**TASK STATEMENT:**
Below are the records; give again exactly the line with "bs).phase = s.phase := rfl", the line with "r).params = s.params := rfl", and each line that lies between them, and nothing besides.

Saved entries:
========================================

/-! `answer` -/
@[simp] theorem answer_params (r : Nat) (st : Status) (v : Nat) (bs : List Byte) : (s.answer r st v bs).params = s.params := rfl
@[simp] theorem answer_wc (r : Nat) (st : Status) (v : Nat) (bs : List Byte) : (s.answer r st v bs).wc = s.wc := rfl
@[simp] theorem answer_rc (r : Nat) (st : Status) (v : Nat) (bs : List Byte) : (s.answer r st v bs).rc = s.rc := rfl
@[simp] theorem answer_cap (r : Nat) (st : Status) (v : Nat) (bs : List Byte) : (s.answer r st v bs).cap = s.cap := rfl
@[simp] theorem answer_storage (r : Nat) (st : Status) (v : Nat) (bs : List Byte) : (s.answer r st v bs).storage = s.storage := rfl
@[simp] theorem answer_life (r : Nat) (st : Status) (v : Nat) (bs : List Byte) : (s.answer r st v bs).life = s.life := rfl
@[simp] theorem answer_lock (r : Nat) (st : Status) (v : Nat) (bs : List Byte) : (s.answer r st v bs).lock = s.lock := rfl
@[simp] theorem answer_fatal (r : Nat) (st : Status) (v : Nat) (bs : List Byte) : (s.answer r st v bs).fatal = s.fatal := rfl
@[simp] theorem answer_slots (r : Nat) (st : Status) (v : Nat) (bs : List Byte) : (s.answer r st v bs).slots = setSlot s.slots r (.answered (s.slotWord r) ⟨st, v, bs⟩) := rfl
@[simp] theorem answer_curOp (r : Nat) (st : Status) (v : Nat) (bs : List Byte) : (s.answer r st v bs).curOp = s.curOp := rfl
@[simp] theorem answer_curArg (r : Nat) (st : Status) (v : Nat) (bs : List Byte) : (s.answer r st v bs).curArg = s.curArg := rfl
@[simp] theorem answer_curN (r : Nat) (st : Status) (v : Nat) (bs : List Byte) : (s.answer r st v bs).curN = s.curN := rfl
@[simp] theorem answer_beat (r : Nat) (st : Status) (v : Nat) (bs : List Byte) : (s.answer r st v bs).beat = s.beat := rfl
@[simp] theorem answer_phase (r : Nat) (st : Status) (v : Nat) (bs : List Byte) : (s.answer r st v bs).phase = s.phase := rfl
@[simp] theorem answer_async (r : Nat) (st : Status) (v : Nat) (bs : List Byte) : (s.answer r st v bs).async = s.async := rfl
@[simp] theorem answer_remoteSeen (r : Nat) (st : Status) (v : Nat) (bs : List Byte) : (s.answer r st v bs).remoteSeen = s.remoteSeen := rfl
@[simp] theorem answer_script (r : Nat) (st : Status) (v : Nat) (bs : List Byte) : (s.answer r st v bs).script = s.script := rfl
@[simp] theorem answer_turn (r : Nat) (st : Status) (v : Nat) (bs : List Byte) : (s.answer r st v bs).turn = s.turn := rfl
@[simp] theorem answer_draws (r : Nat) (st : Status) (v : Nat) (bs : List Byte) : (s.answer r st v bs).draws = s.draws := rfl

/-! `raiseFatal` -/
@[simp] theorem raiseFatal_params (r : Nat) : (s.raiseFatal r).params = s.params := rfl
@[simp] theorem raiseFatal_wc (r : Nat) : (s.raiseFatal r).wc = s.wc := rfl
@[simp] theorem raiseFatal_rc (r : Nat) : (s.raiseFatal r).rc = s.rc := rfl
@[simp] theorem raiseFatal_cap (r : Nat) : (s.raiseFatal r).cap = s.cap := rfl
@[simp] theorem raiseFatal_storage (r : Nat) : (s.raiseFatal r).storage = s.storage := rfl
@[simp] theorem raiseFatal_life (r : Nat) : (s.raiseFatal r).life = .fatal := rfl
@[simp] theorem raiseFatal_lock (r : Nat) : (s.raiseFatal r).lock = s.lock := rfl
@[simp] theorem raiseFatal_fatal (r : Nat) : (s.raiseFatal r).fatal = true := rfl
@[simp] theorem raiseFatal_slots (r : Nat) : (s.raiseFatal r).slots = setSlot s.slots r .unanswered := rfl
@[simp] theorem raiseFatal_curOp (r : Nat) : (s.raiseFatal r).curOp = s.curOp := rfl
@[simp] theorem raiseFatal_curArg (r : Nat) : (s.raiseFatal r).curArg = s.curArg := rfl
@[simp] theorem raiseFatal_curN (r : Nat) : (s.raiseFatal r).curN = s.curN := rfl
@[simp] theorem raiseFatal_beat (r : Nat) : (s.raiseFatal r).beat = s.beat := rfl
@[simp] theorem raiseFatal_phase (r : Nat) : (s.raiseFatal r).phase = s.phase := rfl
@[simp] theorem raiseFatal_async (r : Nat) : (s.raiseFatal r).async = s.async := rfl
@[simp] theorem raiseFatal_remoteSeen (r : Nat) : (s.raiseFatal r).remoteSeen = s.remoteSeen := rfl
@[simp] theorem raiseFatal_script (r : Nat) : (s.raiseFatal r).script = s.script := rfl
@[simp] theorem raiseFatal_turn (r : Nat) : (s.raiseFatal r).turn = s.turn := rfl
@[simp] theorem raiseFatal_draws (r : Nat) : (s.raiseFatal r).draws = s.draws := rfl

========================================

**EXERCISE ANSWER:**
@[simp] theorem answer_phase (r : Nat) (st : Status) (v : Nat) (bs : List Byte) : (s.answer r st v bs).phase = s.phase := rfl
@[simp] theorem answer_async (r : Nat) (st : Status) (v : Nat) (bs : List Byte) : (s.answer r st v bs).async = s.async := rfl
@[simp] theorem answer_remoteSeen (r : Nat) (st : Status) (v : Nat) (bs : List Byte) : (s.answer r st v bs).remoteSeen = s.remoteSeen := rfl
@[simp] theorem answer_script (r : Nat) (st : Status) (v : Nat) (bs : List Byte) : (s.answer r st v bs).script = s.script := rfl
@[simp] theorem answer_turn (r : Nat) (st : Status) (v : Nat) (bs : List Byte) : (s.answer r st v bs).turn = s.turn := rfl
@[simp] theorem answer_draws (r : Nat) (st : Status) (v : Nat) (bs : List Byte) : (s.answer r st v bs).draws = s.draws := rfl

/-! `raiseFatal` -/
@[simp] theorem raiseFatal_params (r : Nat) : (s.raiseFatal r).params = s.params := rfl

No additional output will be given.